Frontwave Credit Union, as a financial cooperative, provides access to nearly 30,000 surcharge-free ATMs nationwide, 9,000+ of which accept deposits. In addition, there are nearly 5,000 credit union branches and over 2,000 self-service locations through the shared branching network.

In 1995 the credit union assumed administrative management of the Recruit Direct Deposit Program. The program was so successful that the credit union was awarded the "Golden Hammer Award" in 1997 by Vice President Al Gore for reducing government waste.

== Controversies ==
In 2024, a KPBS investigation found that Frontwave had benefited from an exclusive arrangement with the United States Marine Corps for decades. Each year, approximately 20,000 Marine recruits go through boot camp at the San Diego Marine Corps Recruit Depot (MCRD). The Marine Corps funnels many of these recruits into the credit union to process their paychecks. KPBS discovered that, over the previous three years, the credit union had collected approximately $8 million annually in overdraft fees from its members, which was about triple the average among all California state-chartered credit unions. Financial records showed that the credit union relied on the fees as a key source of revenue.
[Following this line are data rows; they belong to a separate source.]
-- ==== Sys2Proof/Machine/Flags.lean ====
section
/-! DEFINITION. STATUS, the error codes and RESULT (10_state.md R23 to R26, 60_exceptions.md R230): every value a
command gives them, and the words a host reads. -/

namespace Sys2Proof.Machine

/-- The code of an error (60_exceptions.md R230). -/
def Err.code : Err → BitVec 4
  | .emptyInput => 1#4
  | .invalidBit => 2#4
  | .unexpectedEndOfStream => 3#4
  | .truncatedStream => 4#4
  | .duplicateSymbol => 5#4
  | .corruptTable => 6#4
  | .corruptTree => 7#4
  | .corruptStream => 8#4
  | .capacityExceeded => 9#4
  | .illegalCommand => 10#4
  | .sequenceError => 11#4

/-- STATUS at a command's start (10_state.md R24). -/
def Status.started : Status := ⟨true, false, false, 0#4⟩

/-- STATUS after the outcome *completed* (10_state.md R24). -/
def Status.completed : Status := ⟨false, true, false, 0#4⟩

/-- STATUS after the outcome *error* (10_state.md R24, 60_exceptions.md R233). -/
def Status.failed (e : Err) : Status := ⟨false, true, true, e.code⟩

/-- A flag as a register bit. -/
def bitWord (b : Bool) : Word := if b then 1#32 else 0#32

/-- The word a host reads from STATUS: BUSY bit 0, DONE bit 1, ERR bit 2, ERRCODE bits 11:8, all other bits 0
(10_state.md R23). -/
def Status.toWord (s : Status) : Word :=
  bitWord s.busy ||| (bitWord s.done <<< 1) ||| (bitWord s.err <<< 2) ||| (s.errCode.zeroExtend 32 <<< 8)

/-- RESULT after a read that returned the bit `b` (10_state.md R25, 40_bitchannel.md R118). -/
def Result.ofBit (b : Bool) : Result := ⟨b, false⟩

/-- RESULT after a read that returned the end sentinel, 0x100 (10_state.md R25, 40_bitchannel.md R118). -/
def Result.atEnd : Result := ⟨false, true⟩

/-- The word a host reads from RESULT: BIT bit 0, END bit 8, all other bits 0 (10_state.md R25). -/
def Result.toWord (r : Result) : Word := bitWord r.bit ||| (bitWord r.endMark <<< 8)

end Sys2Proof.Machine
end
These fees were often applied to accounts with low balances, sometimes draining the accounts entirely. After the initial report, members of Congress launched an investigation into Frontwave, in April 2024, this included U.S. Sens. Elizabeth Warren, Bernie Sanders, Cory Booker, JD Vance, and Rep. Sara Jacobs. The members of Congress called the overdraft practices “unconscionable” and urged for a change in fee policies. They also expressed worry about the potential harm that excessive overdraft fees could cause service members.